-- ==== Sys2Proof/Certificates/Slice0/Obligations.lean ====
section
/-! DEFINITION. The statements about the GX960 model that are to be proved. Each says which rules of the spec it states, or which choices of the
model it rests on. -/

open Sys2Proof Sys2Proof.Machine

/-! ### Encodings and the step (chapter 04, R66–R76, R83, R84) -/

/-- Slot words that examples of the spec write out decode to the instructions they stand for: the operand moves and the triggers of Examples 4.1, 9.1, 9.3,
10.2, 11.1 and 12.1, the empty slot, and 0x052005, whose trigger id 0x290 is unassigned, of Example 19.1. An immediate is numbered from its
lowest value, -32. -/
def Parts.DecodesExampleWords : Prop :=
  decodeSlot 0 0x022004 0 = .ok (.move ⟨0, 0, false⟩ (.s 4) (.opnd .sa0 0)) ∧
  decodeSlot 1 0x0481F0 0x0186A0 = .ok (.add ⟨1, 0, false⟩ (.limm 100000)) ∧
  decodeSlot 3 0x052042 0 = .ok (.faddF32 ⟨3, 0, false⟩ (.va 2)) ∧
  decodeSlot 4 0x023841 0 = .ok (.move ⟨4, 0, false⟩ (.va 1) (.opnd .fa0 0)) ∧
  decodeSlot 2 0x24A407 0 = .ok (.cmpltI64 ⟨2, 2, false⟩ (.s 7)) ∧
  decodeSlot 0 0x041322 0 = .ok (.wait ⟨0, 0, false⟩ (.imm 34)) ∧
  decodeSlot 1 0x310120 0 = .ok (.move ⟨1, 3, false⟩ (.imm 32) (.p 0)) ∧
  decodeSlot 2 0x500401 0 = .ok (.move ⟨2, 5, false⟩ (.s 1) (.s 2)) ∧
  decodeSlot 3 0x058892 0 = .ok (.vcmpact ⟨3, 0, false⟩ (.qa 2)) ∧
  decodeSlot 4 0x023845 0 = .ok (.move ⟨4, 0, false⟩ (.va 5) (.opnd .fa0 0)) ∧
  decodeSlot 7 0x06A928 0 = .ok (.mqs ⟨7, 0, false⟩ (.imm 40)) ∧
  decodeSlot 0 0x07E80D 0 = .ok (.acasN32 ⟨0, 0, false⟩ (.s 13)) ∧
  decodeSlot 1 0x02180A 0 = .ok (.move ⟨1, 0, false⟩ (.s 10) (.opnd .am 0)) ∧
  decodeSlot 2 0x021BF0 0x64B014 = .ok (.move ⟨2, 0, false⟩ (.limm 0x64B014) (.opnd .am 1)) ∧
  decodeSlot 0 0 0 = .ok (.nop 0) ∧
  decodeSlot 1 0x052005 0 = .error (.unassigned false 0x290)

/-- Decoding the words of a well-formed slot instruction gives the instruction back, whatever stands in the slot above when it takes no
literal: every guard, source, destination and trigger id of Tables 4-1 to 4-7, at every value (R68, R71, R76). -/
def Obligations.DecodeOfEncode : Prop :=
  ∀ (i : Instr) (above : BitVec 24), WellFormed i → encode i ≠ [] →
    decodeSlot i.slot ((encode i).getD 0 0) ((encode i).getD 1 above) = .ok i

/-- Each word has one meaning: a word that decodes is the word of the instruction it decodes to, which is well formed and stands in that slot; one
whose source is LIMM or LIMMZ takes the slot above as its literal (R68, R71). -/
def Obligations.EncodeOfDecode : Prop :=
  ∀ (n : Fin 8) (w lit : BitVec 24) (i : Instr), decodeSlot n w lit = .ok i →
    WellFormed i ∧ i.slot = n ∧ encode i = w :: (if takesLit w && w ≠ 0 then [lit] else [])

/-- The trigger ids of R83 are instructions in no slot: a word whose `to` field holds one is refused with the id, before its `from` field and its
guard are looked at (R83, R84, R338). -/
def Parts.UnassignedTriggersRefused : Prop :=
  ∀ (n : Fin 8) (w lit : BitVec 24) (id : Nat),
    bitsOf w.toNat 18 9 = id →
    (0x21C ≤ id ∧ id ≤ 0x21F ∨ 0x228 ≤ id ∧ id ≤ 0x23F ∨ 0x262 ≤ id ∧ id ≤ 0x27F ∨ id = 0x28F ∨ 0x2DA ≤ id ∧ id ≤ 0x30F ∨
      0x31A ≤ id ∧ id ≤ 0x32F ∨ 0x33A ≤ id ∧ id ≤ 0x34F ∨ 0x35C ≤ id ∧ id ≤ 0x37F ∨ 0x3A5 ≤ id ∧ id ≤ 0x3AF ∨
      0x3BF ≤ id ∧ id ≤ 0x3DF ∨ id = 0x3FE ∨ id = 0x3FF) →
    decodeSlot n w lit = .error (.unassigned false id)

/-- Words of the examples decode to their instructions, and no unassigned trigger id decodes to any. (R66, R68, R71, R83, R84, R338) -/
def Obligations.WordsDecodeAsWritten : Prop :=
  Parts.DecodesExampleWords ∧ Parts.UnassignedTriggersRefused

/-- A step runs the instructions its bundle decodes to. Where nothing from outside and no other agent comes first, the core's die runs, no access
is late, the core is not frozen, place 1 has no bundle, and place 0 has one whose 24 bytes, of no stopped die, decode to instructions that neither trap, stall nor
freeze (R66, R73, R337): the step makes what comes due, then the bundle that `exec` makes of the decoded instructions, then the boundary and the
end of the A-cycle. -/
def Obligations.StepRunsDecoded : Prop :=
  ∀ (s : State) (ps : List (Nat × Nat)) (is : List Instr),
    let m := s.m.haltTogether
    let n := m.due.at_ .p0
    s.inputs = [] → s.m.dev.powered = true → s.m.urgent = none → s.m.agentNow = none →
    (nth m.dev.pwr m.core.die).tripped = none → m.late = false → m.core.frozen = false →
    m.due.thr0.paired = false → (m.due.at_ .p1).reaches = false →
    n.reaches = true → n.t.inSection false n.st.pc = true →
    n.coreRange (n.t.kern.img + n.t.kern.boff + BitVec.ofNat 64 (24 * n.st.pc.toNat)) 24 false = .ok ps →
    (∀ p ∈ ps, n.dev.stops p.1 p.2 = false) →
    decode (ps.flatMap fun p => n.dev.bytes p.1 p.2) = .ok is →
    n.st.heldTo n.t.time = false →
    (bundleOf n is).verdict = .go →
    let c := (Cyc.of m.due).issue .p0 (bundleOf n is) (bundleOf n is).commit
    let l0 := (if m.thr0.runs then m.thr0.landNow else []).filter fun l => l.dst ≠ .lsr && l.poison.isNone
    let l1 := (if m.thr1.runs then m.thr1.landNow else []).filter fun l => l.dst ≠ .lsr && l.poison.isNone
    step s = .next { s with m := ((c.reland .p0 l0).reland .p1 l1).done }

/-! ### Rules of every slot instruction (R70, R73, R74, R337–R341) -/

/-- A cancelled move does nothing: when the guard of a slot instruction, of any row, lets no lane through, its bundle goes on as if the slot were
empty: nothing is read, nothing traps, nothing is written (R70, R337). -/
def Parts.CancelledMoveDoesNothing : Prop :=
  ∀ (s : State) (b : Issue) (i : Instr) (id : Nat) (g : Grd) (src : Src),
    s.issue = some b → i.parts = some (id, g, src) → guardMask s.m b.isWait g = 0 → exec i s = .next s

/-- The empty slot does nothing, in a bundle (R68). -/
def Parts.EmptySlotDoesNothing : Prop := ∀ (s : State) (n : Fin 8), s.issue.isSome → exec (.nop n) s = .next s

/-- A move whose source may not be read traps with the source's cause at its slot and does nothing else: whatever the row in a privileged thread, and
in an ordinary one of every row but the privileged ones, whose own check comes first (R337, R338). -/
def Parts.SourceTrapOfAnyRow : Prop :=
  ∀ (s : State) (b : Issue) (i : Instr) (id : Nat) (g : Grd) (src : Src) (cause : Nat),
    s.issue = some b → i.parts = some (id, g, src) → guardMask s.m b.isWait g ≠ 0 → s.m.read src = .trap cause →
    let asks := [Instr.move g src .errinjAddr, .writeErrinjCtl g src, .ivqw g src, .errrd g src, .ctxsv g src, .ctxld g src, .qsce g src] ++
      (match src with | .spool sp => [.spoolRead g sp .errinjAddr] | _ => [])
    s.m.t.priv = true ∨ i ∉ asks →
    exec i s = .next (s.inBundle (b.trapAt g.slot.val cause))

/-- The privileged rows (the writes of ERRINJ_ADDR and ERRINJ_CTL, `ivqw`, `errrd`, `ctxsv`, `ctxld`, `qsce`) in a thread without privilege:
the bundle fails its privilege check at that slot and the row does nothing (R78, R179, R212, R337). -/
def Parts.PrivilegedRowsTrap : Prop :=
  ∀ (s : State) (b : Issue) (g : Grd) (src : Src), s.issue = some b → guardMask s.m b.isWait g ≠ 0 → s.m.t.priv = false →
    ∀ i ∈ [Instr.move g src .errinjAddr, .writeErrinjCtl g src, .ivqw g src, .errrd g src, .ctxsv g src, .ctxld g src, .qsce g src],
      exec i s = .next (s.inBundle (b.privAt g.slot.val)) ∧
      ∀ sp : Fin 16, exec (.spoolRead g sp .errinjAddr) s = .next (s.inBundle (b.privAt g.slot.val))

/-- What any row of a slot does when its guard is false, when its source traps, and, of the privileged rows, in a thread without privilege. (R68, R70,
R78, R179, R212, R337, R338) -/
def Obligations.SlotsCancelledTrappedOrPrivileged : Prop :=
  Parts.CancelledMoveDoesNothing ∧ Parts.EmptySlotDoesNothing ∧ Parts.SourceTrapOfAnyRow ∧ Parts.PrivilegedRowsTrap

/-- Several failed checks of one class report the lowest slot, and within a slot the one found first (R338): with `trapAt` for operation causes and
`privAt` for privilege. -/
def Parts.LowestSlotReports : Prop :=
  (∀ (b : Issue) (n c n' c' : Nat), (b.trap = none) → ((b.trapAt n c).trapAt n' c').trap =
      some (if n' < n then ⟨n', c', 0, false, 0⟩ else ⟨n, c, 0, false, 0⟩)) ∧
  (∀ (b : Issue) (n n' : Nat), (b.priv = none) → ((b.privAt n).privAt n').priv = some ⟨min n n', 0x05, 0, false, 0⟩)

/-- What a bundle comes to, in the order of R337 and R338: a failed privilege check traps before any stall; a stall holds the whole bundle before any
operation check, and the cycle in which an unsatisfied wait or a full launch of a stream that is not secondary waits is a waypoint; then an operation check
traps; a bundle that freezes the core has none of its effect: threads, L1 and memory stay, and the core's own cycles stand; and one that passes all checks comes to
its boundary, of which a bundle of the secondary stream makes no waypoint (R35, R139). The machine before the bundle is `pre`. -/
def Parts.VerdictOrder : Prop :=
  ∀ (b : Issue) (pre : Mach),
    (∀ r, b.priv = some r → b.finish pre = (pre.trapped r).tick) ∧
    (∀ h, b.priv = none → b.stall = some h → pre.isSec = true ∨ (∀ w, h ≠ .waiting w) ∧ h ≠ .full → b.finish pre = (pre.stalled h).tick) ∧
    (∀ h, b.priv = none → b.stall = some h → pre.isSec = false → (∃ w, h = .waiting w) ∨ h = .full →
      b.finish pre = (pre.stalled h).tick.atWaypoint) ∧
    (∀ r, b.priv = none → b.stall = none → b.trap = some r → b.finish pre = (pre.trapped r).tick) ∧
    (b.priv = none → b.stall = none → b.trap = none → b.freeze = true →
      let m := b.finish pre
      m.thr0 = pre.thr0 ∧ m.thr1 = pre.thr1 ∧ m.cur = pre.cur ∧ m.core.frozen = true ∧ m.core.cyc = pre.core.cyc ∧ m.core.l1 = pre.core.l1 ∧
        m.dev.mem = pre.dev.mem ∧ m.dev.acyc = pre.dev.acyc + 1) ∧
    (b.priv = none → b.stall = none → b.trap = none → b.freeze = false →
      let c := b.commit
      b.finish pre = if c.isSec then b.breakAfter (c.modT Thr.doRestart).tick
        else if b.wayp then (b.breakAfter c.tick).atWaypoint else b.breakAfter c.tick)

/-- Slot instructions issue as whole bundles: standing alone, a slot instruction is the bundle that it alone makes, from its checks to its boundary
(R66, R73). -/
def Parts.AloneIsABundle : Prop :=
  ∀ (s : State) (i : Instr) (id : Nat) (g : Grd) (src : Src), i.parts = some (id, g, src) → s.issue = none →
    ∃ b, exec i (s.inBundle (s.m.start)) = .next (s.inBundle b) ∧ exec i s = .next { s with m := b.finish s.m }

/-- A step is whole: it leaves no bundle half done, and takes at most the first of the actions from outside that wait (chapter 95). -/
def Parts.StepsAreWhole : Prop :=
  ∀ s t : State, s.issue = none → step s = .next t → t.issue = none ∧ t.inputs = s.inputs.tail

/-- A bundle comes to one verdict, of the class and the slot that R337 and R338 give, and neither a bundle nor a step is left half done. The third
part is about `exec` of a slot instruction outside a bundle, which is the model's convention (log entry 23). (R66, R73, R337, R338) -/
def Obligations.BundlesAreWhole : Prop :=
  Parts.LowestSlotReports ∧ Parts.VerdictOrder ∧ Parts.AloneIsABundle ∧ Parts.StepsAreWhole

/-! ### Moves (R73–R79, R119, R123, R275, R382) -/

/-- A move into a scalar register, a predicate or a scalar unit's operand latch, from any source that has a value: the register takes 64 bits, of
a vector its lane 0 zero-extended; a predicate takes whether they are not zero, and p0 ignores them; of a read-only special register the write is
ignored. Nothing else of the bundle changes but that a spool port it read has advanced (R74, R75, R78). -/
def Parts.MoveToScalarPlaces : Prop :=
  ∀ (s : State) (b : Issue) (g : Grd) (src : Src) (mask : BitVec 64) (v : Val), Fires s b g src mask v →
    let c := b.popSpool src
    let x : Word := match v with | .sc w => w | .vec u => (u.lanes.lane 0).setWidth 64
    (∀ n : Fin 64, exec (.move g src (.s n)) s =
      .next (s.inBundle ({ c.modT (fun t => { t with s := setNth t.s n.val x }) with wroteS63 := c.wroteS63 || n.val = 63 }))) ∧
    (exec (.move g src (.p 0)) s = .next (s.inBundle c)) ∧
    (∀ n : Fin 16, n ≠ 0 → exec (.move g src (.p n)) s =
      .next (s.inBundle (c.modT fun t => { t with p := setNth t.p n.val (x ≠ 0) }))) ∧
    (∀ k, exec (.move g src (.ro k)) s = .next (s.inBundle c)) ∧
    (∀ (u : FU) (j : Fin 3), u.scalar = true → exec (.move g src (.opnd u j)) s =
      .next (s.inBundle ((c.modSt fun y => { y with sl := setNth y.sl u.num (setNth (nth y.sl u.num) j.val x) }).setLsrc u j.val src mask)))

/-- A vector move in every lane: the vector register, bridge or latch takes lanes, map and tangents of the source (R75, R119); of a scalar source its low
32 bits in every lane, with no map and no tangents (R75, R116, R123). -/
def Parts.MoveWholeVectors : Prop :=
  ∀ (s : State) (b : Issue) (g : Grd) (src : Src) (v : Val), Fires s b g src allLanes v →
    let c := b.popSpool src
    let x : VVal := match v with | .sc w => ⟨Vec.splat (w.setWidth 32), MapD.none, [], true⟩ | .vec u => u
    let r : VVal := { x with fromS := false }
    (∀ n : Fin 32, exec (.move g src (.va n)) s = .next (s.inBundle ((c.modT fun t => { t with va := setNth t.va n.val r }).lost false))) ∧
    (∀ n : Fin 32, exec (.move g src (.vb n)) s = .next (s.inBundle ((c.modT fun t => { t with vb := setNth t.vb n.val r }).lost false))) ∧
    (exec (.move g src .xab) s = .next (s.inBundle ((c.modT fun t => { t with xab := r }).lost false))) ∧
    (exec (.move g src .xba) s = .next (s.inBundle ((c.modT fun t => { t with xba := r }).lost false))) ∧
    (∀ (u : FU) (j : Fin 3), u.scalar = false → exec (.move g src (.opnd u j)) s =
      .next (s.inBundle (((c.setVl u j.val x).lost false).setLsrc u j.val src allLanes)))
★ ★ ★ ★
WHAT THE EXERCISE ASKS: Send back exactly the lines of the listing above starting at the one with "m.thr0 = pre.thr0" and ending at the one with "64 bits, of", inclusive, and no others.

ANSWER SECTION:
      m.thr0 = pre.thr0 ∧ m.thr1 = pre.thr1 ∧ m.cur = pre.cur ∧ m.core.frozen = true ∧ m.core.cyc = pre.core.cyc ∧ m.core.l1 = pre.core.l1 ∧
        m.dev.mem = pre.dev.mem ∧ m.dev.acyc = pre.dev.acyc + 1) ∧
    (b.priv = none → b.stall = none → b.trap = none → b.freeze = false →
      let c := b.commit
      b.finish pre = if c.isSec then b.breakAfter (c.modT Thr.doRestart).tick
        else if b.wayp then (b.breakAfter c.tick).atWaypoint else b.breakAfter c.tick)

/-- Slot instructions issue as whole bundles: standing alone, a slot instruction is the bundle that it alone makes, from its checks to its boundary
(R66, R73). -/
def Parts.AloneIsABundle : Prop :=
  ∀ (s : State) (i : Instr) (id : Nat) (g : Grd) (src : Src), i.parts = some (id, g, src) → s.issue = none →
    ∃ b, exec i (s.inBundle (s.m.start)) = .next (s.inBundle b) ∧ exec i s = .next { s with m := b.finish s.m }

/-- A step is whole: it leaves no bundle half done, and takes at most the first of the actions from outside that wait (chapter 95). -/
def Parts.StepsAreWhole : Prop :=
  ∀ s t : State, s.issue = none → step s = .next t → t.issue = none ∧ t.inputs = s.inputs.tail

/-- A bundle comes to one verdict, of the class and the slot that R337 and R338 give, and neither a bundle nor a step is left half done. The third
part is about `exec` of a slot instruction outside a bundle, which is the model's convention (log entry 23). (R66, R73, R337, R338) -/
def Obligations.BundlesAreWhole : Prop :=
  Parts.LowestSlotReports ∧ Parts.VerdictOrder ∧ Parts.AloneIsABundle ∧ Parts.StepsAreWhole

/-! ### Moves (R73–R79, R119, R123, R275, R382) -/

/-- A move into a scalar register, a predicate or a scalar unit's operand latch, from any source that has a value: the register takes 64 bits, of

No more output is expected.